/-! ### Accesses to STATUS, and accesses while BUSY = 1 (R34, R81) -/

/-- Outside rst a read of STATUS returns it, whether a command is pending or not, and faults on a reserved ERR code (R34, U5). -/
theorem busEvent_read_status {s : State} (hr : s.rst = false) :
    busEvent (.read .word Loc.status.offset) s =
      if errReserved s.err then .fault .reservedErrCode else .next (s.setRdata s.statusWord) := by
  rw [busEvent, if_pos (accessSupported_offset _), hostRead, Loc.ofOffset_offset]
  simp [hr, Loc.readsWhileBusy, State.peek]

theorem busEvent_write_status {s : State} (hr : s.rst = false) (v : Word) :
    busEvent (.write .word Loc.status.offset v) s = .next (statusWrite v s) := by
  rw [busEvent, if_pos (accessSupported_offset _), hostWrite, Loc.ofOffset_offset]
  simp [hr]

theorem busEvent_write_busy {s : State} {a : BitVec 16} {v : Word} (hr : s.rst = false) (hb : s.busy = true)
    (ha : a.toNat % 4 = 0) (hs : Loc.ofOffset a ≠ .status) : busEvent (.write .word a v) s = .next (s.setOvr true) := by
  rw [busEvent, if_pos (accessSupported_word ha)]
  simp only [hostWrite, hr, hb, Bool.false_eq_true, if_false, if_true, if_neg hs]

/-- The four low bits of STATUS, each appended to the word below them (R34). -/
theorem State.getLsbD_statusWord (s : State) (i : Nat) :
    s.statusWord.getLsbD i = if i = 0 then s.busy else if i = 1 then s.eqFlag else if i = 2 then s.incon
      else if i = 3 then s.ovr else (0#24 ++ s.err).getLsbD (i - 4) := by
  show (((((0#24 ++ s.err).concat s.ovr).concat s.incon).concat s.eqFlag).concat s.busy).getLsbD i = _
  simp only [BitVec.getLsbD_concat]
  match i with
  | 0 | 1 | 2 | 3 => rfl
  | i + 4 => rfl

/-- After a reset every field of STATUS is 0 (R53). -/
theorem State.statusWord_resetWith (d : Nat) (l : List BusOp) (v : Word) : (State.resetWith d l v).statusWord = 0 := by
  show (0#24 ++ 0#4 ++ BitVec.ofBool false ++ BitVec.ofBool false ++ BitVec.ofBool false ++ BitVec.ofBool false :
    BitVec (24 + 4 + 1 + 1 + 1 + 1)) = 0
  decide

/-- Settles O41: the fields by where they are appended, the accesses by the STATUS read and write outside rst. -/
theorem statusFields : Obligations.StatusFields := by
  unfold Obligations.StatusFields
  refine ⟨fun s => ⟨?_, ?_, ?_, ?_, ?_, ?_⟩, fun s hr he => ?_, fun s v hr => busEvent_write_status hr v,
    State.statusWord_resetWith 0 [] 0⟩
  · exact s.getLsbD_statusWord 0
  · exact s.getLsbD_statusWord 1
  · exact s.getLsbD_statusWord 2
  · exact s.getLsbD_statusWord 3
  · unfold State.statusWord
    rw [extract_append_high _ _ _ (by decide), extract_append_high _ _ _ (by decide), extract_append_high _ _ _ (by decide),
      extract_append_high _ _ _ (by decide), extract_append_low _ _ (by decide) (by decide)]
    exact BitVec.extractLsb'_eq_self
  · unfold State.statusWord
    rw [extract_append_high _ _ _ (by decide), extract_append_high _ _ _ (by decide), extract_append_high _ _ _ (by decide),
      extract_append_high _ _ _ (by decide), extract_append_high _ _ _ (by decide)]
    exact BitVec.extractLsb'_eq_self
  · have hn : ¬ errReserved s.err = true := fun h => Nat.not_lt.2 he ((errReserved_iff _).1 h)
    exact (busEvent_read_status hr).trans (if_neg hn)

/-- Settles O58: the reserved codes are those the STATUS read faults on. -/
theorem reservedErrCodeFaults : Obligations.ReservedErrCodeFaults := by
  unfold Obligations.ReservedErrCodeFaults
  exact fun s hr he => (busEvent_read_status hr).trans (if_pos ((errReserved_iff _).2 he))

/-- Settles O46: the offset is CMD's, whose write starts a command and which holds 0. -/
theorem cmdWriteStartsCommand : Obligations.CmdWriteStartsCommand := by
  unfold Obligations.CmdWriteStartsCommand
  have hne : Loc.ofOffset 0x000C ≠ .status := by decide
  refine ⟨fun s w hr hb => ⟨Config.latency s.draws, s.draws + 1, ?_⟩, fun s w hr hb => ?_, fun s hr hb => ?_⟩
  · exact busEvent_write_idle hr hb rfl hne
  · exact busEvent_write_busy hr hb rfl hne
  · exact busEvent_read_idle hr hb rfl fun e => absurd e hne

/-! ### What a location holds after a write (R38–R46, R73–R78) -/

theorem row_set (A : Matrix) {r q : Nat} (x : Row) (hr : r < 128) (hq : q < 128) :
    BitMat.row (A.set r x) q = if q = r then x else A.row q := by
  rw [BitMat.row_eq_getElem _ hq, BitMat.row_eq_getElem _ hq, Vector.getElem_set]
  simp only [eq_comm]

section peek

variable (s : State) (v : Word) (l : Loc)

theorem peek_poke_gen (k : Fin 4) : (s.poke v (.gen k)).peek l = if l = .gen k then v else s.peek l := by
  cases l with
  | gen j => simp only [State.poke, State.peek, State.setGen_gen, GenState.word_setWord, Loc.gen.injEq]
  | _ => exact (if_neg nofun).symm

theorem peek_poke_eqn (r : Fin 256) (k : Fin 4) :
    (s.poke v (.eqn r k)).peek l = if l = .eqn r k then v else s.peek l := by
  cases l with
  | eqn q j =>
    simp only [State.poke, State.peek, State.setEqns_eqns, Loc.eqn.injEq, Fin.ext_iff, Vector.getElem_set]
    by_cases hq : r.val = q.val
    · simp [hq, rowWord_setRowWord]
    · simp [hq, Ne.symm hq]
  | _ => exact (if_neg nofun).symm

theorem peek_setRhs_of_ne (b : Vector Bool 256) (h : ∀ i, l ≠ .rhs i) : (s.setRhs b).peek l = s.peek l := by
  cases l with
  | rhs i => exact absurd rfl (h i)
  | _ => rfl

theorem peek_poke_rhs (i : Fin 8) : (s.poke v (.rhs i)).peek l = if l = .rhs i then v else s.peek l := by
  cases l with
  | rhs j =>
    simp only [State.poke, State.peek, State.setRhs_rhs, Loc.rhs.injEq, Fin.ext_iff]
    apply BitVec.eq_of_getMsbD_eq
    intro p hp
    have hdiv : (32 * j.val + p) / 32 = j.val := by omega
    have hmod : (32 * j.val + p) % 32 = p := by omega
    rw [getMsbD_rhsWord _ j.isLt hp, getElem_setRhsWord _ _ _ (by omega), hdiv, hmod, apply_ite (BitVec.getMsbD · p),
      getMsbD_rhsWord _ j.isLt hp]
  | _ => exact (peek_setRhs_of_ne s _ _ (by simp)).trans (if_neg nofun).symm

theorem peek_poke_gap (i : Fin 64) : (s.poke v (.gap i)).peek l = if l = .gap i then v else s.peek l := by
  cases l with
  | gap j => simp only [State.poke, State.peek, State.setGaps_gaps, Loc.gap.injEq, Fin.ext_iff, Vector.getElem_set, eq_comm]
  | _ => exact (if_neg nofun).symm

theorem peek_poke_mat (m : MatReg) (r : Fin 128) (k : Fin 4) :
    (s.poke v (.mat m r k)).peek l = if l = .mat m r k then v else s.peek l := by
  cases l with
  | mat m' q j =>
    simp only [State.poke, State.peek, Loc.mat.injEq]
    by_cases hm : m' = m
    · rw [hm, State.mat_setMat_self, row_set _ _ r.isLt q.isLt]
      by_cases hq : q.val = r.val
      · simp [hq, Fin.ext_iff, rowWord_setRowWord]
      · simp [hq, Fin.ext_iff]
    · simp [State.mat_setMat_ne _ hm, hm]
  | _ => exact (if_neg nofun).symm

/-- A write to a read-write register or a window word stores there and changes no other location. -/
theorem peek_poke {l' : Loc} (hw : l'.writable = true) :
    (s.poke v l').peek l = if l = l' then l'.stored v else s.peek l := by
  cases l' with
  | arg =>
    cases l with
    | arg => exact (if_pos rfl).symm
    | _ => exact (if_neg nofun).symm
  | nrows =>
    cases l with
    | nrows => exact (setWidth_setWidth_16 v).trans (if_pos rfl).symm
    | _ => exact (if_neg nofun).symm
  | ngap =>
    cases l with
    | ngap => exact (setWidth_setWidth_16 v).trans (if_pos rfl).symm
    | _ => exact (if_neg nofun).symm
  | gen k => exact peek_poke_gen s v l k
  | eqn r k => exact peek_poke_eqn s v l r k
  | rhs i => exact peek_poke_rhs s v l i
  | gap i => exact peek_poke_gap s v l i
  | mat m r k => exact peek_poke_mat s v l m r k
  | id | cfg | status | cmd | rankCol | out | reserved => cases hw

end peek

/-- Read-only registers and reserved offsets ignore the write (R32, R33, R36, R41, R78). -/
theorem poke_of_not_writable (s : State) (v : Word) {l : Loc} (hw : l.writable = false) (hc : l ≠ .cmd) : s.poke v l = s := by
  cases l with
  | cmd => exact absurd rfl hc
  | arg | nrows | ngap | gen | eqn | rhs | gap | mat => cases hw
  | id | cfg | status | rankCol | out | reserved => rfl

/-- Settles O45: a write is the location's own, and a read of what it left returns what the location holds. -/
theorem writtenWordsReadBack : Obligations.WrittenWordsReadBack := by
  unfold Obligations.WrittenWordsReadBack
  refine ⟨fun s a hr hb ha he => busEvent_read_idle hr hb ha he, fun s a v hr hb ha hs hc => ?_⟩
  have hp : s.pending = none := Option.isNone_iff_eq_none.1 (by simpa [State.busy] using hb)
  have hp' : (s.poke v (Loc.ofOffset a)).pending = none := (s.poke_pending v hc).trans hp
  have hr' : (s.poke v (Loc.ofOffset a)).rst = false := (s.poke_rst v _).trans hr
  refine ⟨_, busEvent_write_idle hr hb ha hs, fun hw => ?_, fun hw => poke_of_not_writable s v hw hc, fun b hne => ?_,
    hp', hr', s.poke_rdata v _, s.poke_inbox v _, s.poke_draws v hc⟩
  · have hpeek := (peek_poke s v (Loc.ofOffset a) hw).trans (if_pos rfl)
    have hb' : (s.poke v (Loc.ofOffset a)).busy = false := by rw [State.busy, hp']; rfl
    exact ⟨hpeek, hpeek ▸ busEvent_read_idle hr' hb' ha fun e => absurd e hs⟩
  · cases hw : (Loc.ofOffset a).writable with
    | true => exact (peek_poke s v _ hw).trans (if_neg hne)
    | false => rw [poke_of_not_writable s v hw hc]

/-! ### Accesses by byte offset (R72–R77) -/

/-- While BUSY = 0, a read at a location's offset returns what it holds. -/
theorem readsAs_peek {s : State} (hr : s.rst = false) (hb : s.busy = false) {a : Nat} {l : Loc}
    (ha : BitVec.ofNat 16 a = l.offset) (he : l = .status → s.err.toNat ≤ 3) : s.ReadsAs a (s.peek l) := by
  have h := busEvent_read_idle (a := l.offset) hr hb (by simpa [accessSupported] using accessSupported_offset l)
    (by rwa [Loc.ofOffset_offset])
  rw [State.ReadsAs, ha, h, Loc.ofOffset_offset]
  rfl

theorem writeLeaves_poke {s : State} (hr : s.rst = false) (hb : s.busy = false) {a : Nat} {l : Loc}
    (ha : BitVec.ofNat 16 a = l.offset) (hs : l ≠ .status) (v : Word) : s.WriteLeaves a v (s.poke v l) := by
  have h := busEvent_write_idle (a := l.offset) (v := v) hr hb (by simpa [accessSupported] using accessSupported_offset l)
    (by rwa [Loc.ofOffset_offset])
  rw [State.WriteLeaves, ha, h, Loc.ofOffset_offset]

theorem State.eqn_eq_getElem (s : State) {r : Nat} (h : r < 256) : s.eqn r = s.eqns[r] := by simp [State.eqn, h]

theorem State.rhsBit_eq_getElem (s : State) {r : Nat} (h : r < 256) : s.rhsBit r = s.rhs[r] := by simp [State.rhsBit, h]

/-- Column 32·k + j of a row is bit 31 − j of its word k (R74). -/
theorem getLsbD_rowWord (row : Row) {k j : Nat} (hk : k < 4) (hj : j < 32) :
    (rowWord row k).getLsbD (31 - j) = row.getMsbD (32 * k + j) :=
  (getLsbD_eq_getMsbD _ hj).trans (getMsbD_rowWord row hk hj)

theorem getMsbD_setRowWord_getLsbD (row : Row) (k : Nat) (v : Word) {c : Nat} (hc : c < 128) :
    (setRowWord row k v).getMsbD c = if c / 32 = k then v.getLsbD (31 - c % 32) else row.getMsbD c := by
  rw [getMsbD_setRowWord row k v hc, getLsbD_eq_getMsbD v (by omega)]

section windows

variable {s : State} (hr : s.rst = false) (hb : s.busy = false) (v : Word)

include hr hb

/-- Every register by its byte offset: what is read there (R32, R33, R35–R41, R72). -/
theorem readsAs_registers :
    s.ReadsAs 0x0000 0x47463201 ∧ s.ReadsAs 0x0004 0x10400100 ∧ s.ReadsAs 0x000C 0 ∧ s.ReadsAs 0x0010 s.arg ∧
      s.ReadsAs 0x0014 (s.nrows.setWidth 32) ∧ s.ReadsAs 0x0018 (s.ngap.setWidth 32) ∧
      s.ReadsAs 0x001C (s.rankCol.setWidth 32) ∧ s.ReadsAs 0x0020 s.gen.s0 ∧ s.ReadsAs 0x0024 s.gen.s1 ∧
      s.ReadsAs 0x0028 s.gen.s2 ∧ s.ReadsAs 0x002C s.gen.s3 ∧ s.ReadsAs 0x0030 s.out := by
  have R (l : Loc) {a : Nat} (ha : BitVec.ofNat 16 a = l.offset) (hl : l ≠ .status) : s.ReadsAs a (s.peek l) :=
    readsAs_peek hr hb ha fun e => absurd e hl
  exact ⟨R .id rfl nofun, R .cfg rfl nofun, R .cmd rfl nofun, R .arg rfl nofun, R .nrows rfl nofun, R .ngap rfl nofun,
    R .rankCol rfl nofun, R (.gen 0) rfl nofun, R (.gen 1) rfl nofun, R (.gen 2) rfl nofun, R (.gen 3) rfl nofun,
    R .out rfl nofun⟩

────────────────────

__Problem requirements__:
From the material above, copy each line that includes the word "Settles".

__Answer section__:
/-- Settles O41: the fields by where they are appended, the accesses by the STATUS read and write outside rst. -/
/-- Settles O58: the reserved codes are those the STATUS read faults on. -/
/-- Settles O46: the offset is CMD's, whose write starts a command and which holds 0. -/
/-- Settles O45: a write is the location's own, and a read of what it left returns what the location holds. -/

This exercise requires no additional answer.